*Extracted information:*
/-- What an effect that waits only for the thread's earlier effects does when they are performed: a fence is satisfied (that of a `spawn` waits for no
acknowledgement, R163, R262), a launch record reaches the direct queue, a software event is posted, a write-back is done, a scratchpad store or atomic acts at its bank, and a write that
the hub performs may be sent (R261, R267, R269, R275, R331, R357, R363). -/
def settleOne (s : State) (e : Effect) : State :=
  if e.landed then s
  else match e.kind with
    | .fence k =>
      if (releasedAt s e.rel e && (e.rel < 3 || shownPlaced s e)) || (k == 3 && s.effects.all fun x => !earlier x e || performedAt s e.rel x) then
        let s1 := modEffect s e.id fun x => { x with landed := true }
        if k == 2 then acquireOwn s1 e e.rel else s1
      else s
    | .launch =>
      if releasedAt s 3 e && !heldBack s e && shownPlaced s e && launchNext s e && !farAway s e.mt e.va 64 then
        let raw := BitVec.ofNat 512 (natLE (hubRead s e.va 64))
        let s1 := modCtx (hubTouch s e.mt e.va 64) e.ctx fun c => { c with direct := c.direct ++ [raw], directN := c.directN + 1 }
        modEffect s1 e.id fun x => { x with landed := true }
      else s
    | .event r =>
      if releasedAt s 4 e && !heldBack s e && shownPlaced s e then postEvent (modEffect s e.id fun x => { x with landed := true }) r else s
    | .writeBack hbm =>
      if heldBack s e || lineOwed s e then s
      else
        let line := e.va / 256
        let s1 := writeBackLine s line
        let clean : L2Line → L2Line := fun l => if l.line == line then { l with dirty := 0 } else l
        let s2 := if hbm && !homeOffline s e.va then { s1 with hub := { s1.hub with l3 := s1.hub.l3.map clean } } else s1
        modEffect s2 e.id fun x => { x with landed := true }
    | .spad .. | .spadStore _ => if mayActAtBank s e then actAtBank s e else s
    | _ => s

/-- A write of a signal (R355). The umpire orders it, and it is in no order with the die's other writes but by its release (R323, R440).
[DESIGN CHOICE, log entry 24] -/
def isSignal (e : Effect) : Bool :=
  match e.kind with
  | .atomic op .. => op == 0xB9 || op == 0xBB
  | _ => false

/-- An acknowledgement of the thread has been lost before effect `e`: its later `.ga` writes stay pending (R333). -/
def ackBefore (s : State) (e : Effect) : Bool := s.effects.any fun x => earlier x e && x.lost && !x.acked

/-- An earlier `.ga` write of the die, by number, is not sent yet (R328); one held back by an acknowledgement that is lost holds back its own thread
alone (R333). [DESIGN CHOICE, log entry 24] -/
def gaAhead (s : State) (d : Nat) (e : Effect) : Bool :=
  !isSignal e && s.effects.any fun x =>
    x.ga && !isSignal x && x.st == .committed && dieOf s x.vc == d && decide (x.id < e.id) && !x.lost && !x.runs.isEmpty && !ackBefore s x

/-- A write that the hub or the host performs leaves its die (R328, R329): after every `.ef` write that the die showed at its commit, after those of the
die that touch its bytes, and after the die's earlier such writes. [DESIGN CHOICE, log entry 24] -/
def maySend (s : State) (e : Effect) : Bool :=
  let d := dieOf s e.vc
  e.st == .committed && (e.ga || e.mt != 0) && !e.runs.isEmpty && !e.lost && !blocked s e && ((isSignal e && e.rel == 0) || sendsNext s d e.seenEf)
    && !(pendingOn s d).any (fun x => runsMeet x.runs e.runs) && !overtakes s e (fun x => x == .placed) && !ackBefore s e && !gaAhead s d e

/-- The acknowledgement of a write is counted from its sending: a write that something still holds back is not sent (R331, R373).
[DESIGN CHOICE, log entry 24] -/
def noteSent (s : State) (e : Effect) : State :=
  if e.ga && e.st == .committed && !e.lost then
    let at_ := if maySend s e then some (e.sentAt.getD (hubNow s)) else none
    if at_ == e.sentAt then s else modEffect s e.id fun x => { x with sentAt := at_ }
  else s

/-- The effects that wait only for earlier ones, in commit order; then those that nothing waits for any more leave the list, and the
waits of groups that counted on them are tested again. -/
def settleEffects (s : State) : State :=
  freeFrames (settleGroups (sweepEffects (s.effects.foldl (fun s e => match effect? s e.id with
    | some x => noteSent (settleOne s x) x
    | none => s) s)))

/-- A store or copy write becomes visible on its die (R243, R328, R329). -/
def showOnDie (s : State) (e : Effect) : State :=
  let d := dieOf s e.vc
  let n := (die s d).sendN
  let s0 := modDie s d fun x => { x with
    overlay := e.runs.foldl (fun o r => ovWrite o r.1 r.2) x.overlay
    inbox := x.inbox.map (fun m => { m with runs := runsWithout m.runs (runsHas e.runs) })
    sendN := n + 1 }
  -- a sector written whole is no longer poisoned (R377)
  let s1 := { s0 with hub := { s0.hub with badSectors := cleanSectors s0.hub.badSectors e.runs } }
  let s2 := modEffect s1 e.id fun x => { x with st := .onDie n }
  updateOwn (dirtyRuns s2 d e.runs) e e.runs

/-- An effect is performed in its die's L2 slice (WRITE_PERFORMED_IN_L2; R274, R328): a store, zero-fill or copy write becomes visible on
its die; an atomic with G = 0 has its line writable once all the die has written before is placed, and takes its place at once. -/
def performInL2 (s : State) (e : Effect) : State :=
  if e.st != .committed || e.ga || e.mt != 0 || e.runs.isEmpty || blocked s e || homeWaits s e
    || overtakes s e (fun x => x != .committed) then s
  else
    let d := dieOf s e.vc
    match e.kind with
    | .store => settleEffects (showOnDie s e)
    | .copy => settleEffects (showOnDie s e)
    | .atomic .. => if (pendingOn s d).isEmpty then settleEffects (performAtomic (flushDie s d) e (some d)) else s
    | _ => s

/-- WRITE_PERFORMED_IN_L2 (R328). -/
def execWritePerformedInL2 (e : Nat) (s : State) : Out :=
  match effect? s e with
  | some x => .next (performInL2 s x)
  | none => .next s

*Task to carry out:* Among the lines of the data, some may contain the string "overtakes"; report how many, and nothing more.

*Answer box:* 2